**DATASET**
□ □ □

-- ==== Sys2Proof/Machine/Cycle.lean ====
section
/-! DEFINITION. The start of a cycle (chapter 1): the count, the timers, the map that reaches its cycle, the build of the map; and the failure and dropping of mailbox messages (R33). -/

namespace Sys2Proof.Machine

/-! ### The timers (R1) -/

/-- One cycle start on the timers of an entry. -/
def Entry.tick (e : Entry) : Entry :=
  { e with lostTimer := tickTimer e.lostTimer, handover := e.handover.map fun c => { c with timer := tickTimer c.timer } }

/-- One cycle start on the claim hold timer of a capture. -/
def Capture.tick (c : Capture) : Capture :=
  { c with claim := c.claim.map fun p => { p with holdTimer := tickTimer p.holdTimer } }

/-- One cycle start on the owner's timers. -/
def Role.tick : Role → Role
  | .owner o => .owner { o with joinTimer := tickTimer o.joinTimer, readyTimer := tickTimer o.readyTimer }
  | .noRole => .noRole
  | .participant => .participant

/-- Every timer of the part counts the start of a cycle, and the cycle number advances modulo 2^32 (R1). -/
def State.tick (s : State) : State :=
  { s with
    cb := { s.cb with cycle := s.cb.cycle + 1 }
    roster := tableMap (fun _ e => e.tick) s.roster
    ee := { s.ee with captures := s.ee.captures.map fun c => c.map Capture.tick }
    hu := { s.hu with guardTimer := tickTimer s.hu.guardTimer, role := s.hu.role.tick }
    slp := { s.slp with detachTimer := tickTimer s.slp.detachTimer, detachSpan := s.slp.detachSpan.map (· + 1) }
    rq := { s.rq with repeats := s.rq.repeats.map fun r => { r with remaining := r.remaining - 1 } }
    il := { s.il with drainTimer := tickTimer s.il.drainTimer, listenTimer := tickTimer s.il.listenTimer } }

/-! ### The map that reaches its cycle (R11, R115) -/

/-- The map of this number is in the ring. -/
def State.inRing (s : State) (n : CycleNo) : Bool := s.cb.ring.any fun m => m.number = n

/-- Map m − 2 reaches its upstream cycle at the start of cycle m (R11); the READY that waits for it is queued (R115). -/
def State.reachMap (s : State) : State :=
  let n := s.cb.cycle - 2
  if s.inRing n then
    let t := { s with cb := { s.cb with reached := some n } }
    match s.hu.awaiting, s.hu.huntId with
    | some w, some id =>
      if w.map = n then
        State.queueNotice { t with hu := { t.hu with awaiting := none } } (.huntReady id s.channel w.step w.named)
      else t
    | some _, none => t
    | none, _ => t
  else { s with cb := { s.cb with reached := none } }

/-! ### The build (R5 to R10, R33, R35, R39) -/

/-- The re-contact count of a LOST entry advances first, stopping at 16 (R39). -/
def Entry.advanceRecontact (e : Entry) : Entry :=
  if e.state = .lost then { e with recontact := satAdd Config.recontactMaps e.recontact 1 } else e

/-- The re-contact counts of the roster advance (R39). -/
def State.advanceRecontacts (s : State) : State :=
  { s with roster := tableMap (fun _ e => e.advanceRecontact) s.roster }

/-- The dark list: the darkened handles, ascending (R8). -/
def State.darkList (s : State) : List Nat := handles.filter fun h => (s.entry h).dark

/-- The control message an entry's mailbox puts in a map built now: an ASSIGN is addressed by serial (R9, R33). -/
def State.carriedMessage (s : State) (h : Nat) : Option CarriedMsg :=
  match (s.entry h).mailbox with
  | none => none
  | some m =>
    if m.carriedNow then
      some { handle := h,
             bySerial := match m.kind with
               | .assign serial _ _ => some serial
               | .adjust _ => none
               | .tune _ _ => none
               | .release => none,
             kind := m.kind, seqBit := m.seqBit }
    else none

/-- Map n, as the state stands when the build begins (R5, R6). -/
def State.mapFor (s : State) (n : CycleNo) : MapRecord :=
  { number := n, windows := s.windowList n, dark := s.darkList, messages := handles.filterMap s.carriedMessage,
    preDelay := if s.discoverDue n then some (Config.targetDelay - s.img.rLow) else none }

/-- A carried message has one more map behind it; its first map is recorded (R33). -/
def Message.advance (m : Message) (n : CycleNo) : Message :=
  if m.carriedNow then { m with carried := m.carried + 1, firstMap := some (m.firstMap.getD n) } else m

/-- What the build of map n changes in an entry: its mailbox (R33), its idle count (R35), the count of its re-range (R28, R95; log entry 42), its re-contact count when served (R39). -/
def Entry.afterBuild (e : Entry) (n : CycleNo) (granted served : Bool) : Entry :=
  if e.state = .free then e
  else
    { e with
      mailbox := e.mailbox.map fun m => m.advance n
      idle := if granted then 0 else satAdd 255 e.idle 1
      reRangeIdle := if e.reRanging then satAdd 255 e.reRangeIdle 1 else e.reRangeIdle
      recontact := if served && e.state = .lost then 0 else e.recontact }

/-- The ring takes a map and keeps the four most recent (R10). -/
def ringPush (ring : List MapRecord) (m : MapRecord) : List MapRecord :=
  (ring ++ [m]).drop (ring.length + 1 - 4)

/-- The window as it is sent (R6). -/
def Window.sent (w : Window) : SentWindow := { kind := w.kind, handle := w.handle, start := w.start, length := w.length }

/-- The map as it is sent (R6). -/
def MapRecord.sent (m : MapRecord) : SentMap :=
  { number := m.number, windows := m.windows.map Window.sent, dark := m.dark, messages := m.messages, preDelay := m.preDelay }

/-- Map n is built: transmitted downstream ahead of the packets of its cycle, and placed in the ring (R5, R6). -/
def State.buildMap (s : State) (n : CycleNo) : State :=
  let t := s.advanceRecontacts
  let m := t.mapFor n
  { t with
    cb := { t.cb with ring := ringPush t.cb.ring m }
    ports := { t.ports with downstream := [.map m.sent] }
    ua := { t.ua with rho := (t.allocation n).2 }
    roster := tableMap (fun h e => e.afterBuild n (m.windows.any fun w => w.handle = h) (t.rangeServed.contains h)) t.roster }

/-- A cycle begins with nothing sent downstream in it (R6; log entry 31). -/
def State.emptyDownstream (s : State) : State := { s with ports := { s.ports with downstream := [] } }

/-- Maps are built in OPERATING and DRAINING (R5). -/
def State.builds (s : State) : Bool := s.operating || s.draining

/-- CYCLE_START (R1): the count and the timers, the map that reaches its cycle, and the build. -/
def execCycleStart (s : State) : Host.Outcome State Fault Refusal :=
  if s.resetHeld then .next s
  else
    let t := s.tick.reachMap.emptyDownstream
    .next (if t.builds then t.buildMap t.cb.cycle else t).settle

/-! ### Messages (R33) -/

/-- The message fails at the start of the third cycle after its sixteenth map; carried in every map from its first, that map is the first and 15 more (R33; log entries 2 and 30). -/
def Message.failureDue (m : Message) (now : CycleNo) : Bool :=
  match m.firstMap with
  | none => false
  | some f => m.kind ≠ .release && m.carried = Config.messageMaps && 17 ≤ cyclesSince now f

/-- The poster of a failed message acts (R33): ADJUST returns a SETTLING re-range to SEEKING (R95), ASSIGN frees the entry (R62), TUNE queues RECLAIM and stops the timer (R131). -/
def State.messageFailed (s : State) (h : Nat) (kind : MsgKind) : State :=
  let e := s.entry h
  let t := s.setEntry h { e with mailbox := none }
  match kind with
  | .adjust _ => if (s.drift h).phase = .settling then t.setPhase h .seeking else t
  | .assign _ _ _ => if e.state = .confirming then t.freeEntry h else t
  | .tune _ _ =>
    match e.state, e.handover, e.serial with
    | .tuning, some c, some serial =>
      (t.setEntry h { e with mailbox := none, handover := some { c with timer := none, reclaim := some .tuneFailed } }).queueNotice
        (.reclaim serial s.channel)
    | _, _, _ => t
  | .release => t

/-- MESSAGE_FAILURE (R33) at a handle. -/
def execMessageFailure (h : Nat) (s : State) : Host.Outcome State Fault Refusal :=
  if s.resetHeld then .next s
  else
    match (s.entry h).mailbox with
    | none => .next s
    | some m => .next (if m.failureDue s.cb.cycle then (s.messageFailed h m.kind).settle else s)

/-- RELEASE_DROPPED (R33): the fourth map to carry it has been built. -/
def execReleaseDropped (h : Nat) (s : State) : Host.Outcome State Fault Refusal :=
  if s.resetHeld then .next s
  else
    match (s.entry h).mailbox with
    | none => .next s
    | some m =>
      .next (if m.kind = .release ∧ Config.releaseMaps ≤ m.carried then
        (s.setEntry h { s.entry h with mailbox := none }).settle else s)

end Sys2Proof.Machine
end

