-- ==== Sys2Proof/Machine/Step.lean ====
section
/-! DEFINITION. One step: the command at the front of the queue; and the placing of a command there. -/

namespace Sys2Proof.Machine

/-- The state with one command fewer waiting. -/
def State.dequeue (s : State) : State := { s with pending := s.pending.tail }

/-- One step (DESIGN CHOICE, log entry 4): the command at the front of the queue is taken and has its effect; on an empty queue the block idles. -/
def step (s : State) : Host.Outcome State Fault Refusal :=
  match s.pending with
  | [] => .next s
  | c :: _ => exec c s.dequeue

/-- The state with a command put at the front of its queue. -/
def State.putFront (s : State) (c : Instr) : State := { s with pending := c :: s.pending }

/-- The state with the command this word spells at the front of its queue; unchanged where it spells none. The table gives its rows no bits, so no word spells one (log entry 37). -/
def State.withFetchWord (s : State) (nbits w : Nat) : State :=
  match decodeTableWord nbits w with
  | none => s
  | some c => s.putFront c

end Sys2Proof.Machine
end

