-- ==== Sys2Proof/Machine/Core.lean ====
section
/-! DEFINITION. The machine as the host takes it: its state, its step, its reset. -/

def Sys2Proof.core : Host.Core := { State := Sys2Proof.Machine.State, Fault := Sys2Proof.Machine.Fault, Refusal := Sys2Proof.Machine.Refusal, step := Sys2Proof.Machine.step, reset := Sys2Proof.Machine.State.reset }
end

□ □ □

Return, from the data, each line where the string "when" occurs.

/-- Map n, as the state stands when the build begins (R5, R6). -/
/-- What the build of map n changes in an entry: its mailbox (R33), its idle count (R35), the count of its re-range (R28, R95; log entry 42), its re-contact count when served (R39). -/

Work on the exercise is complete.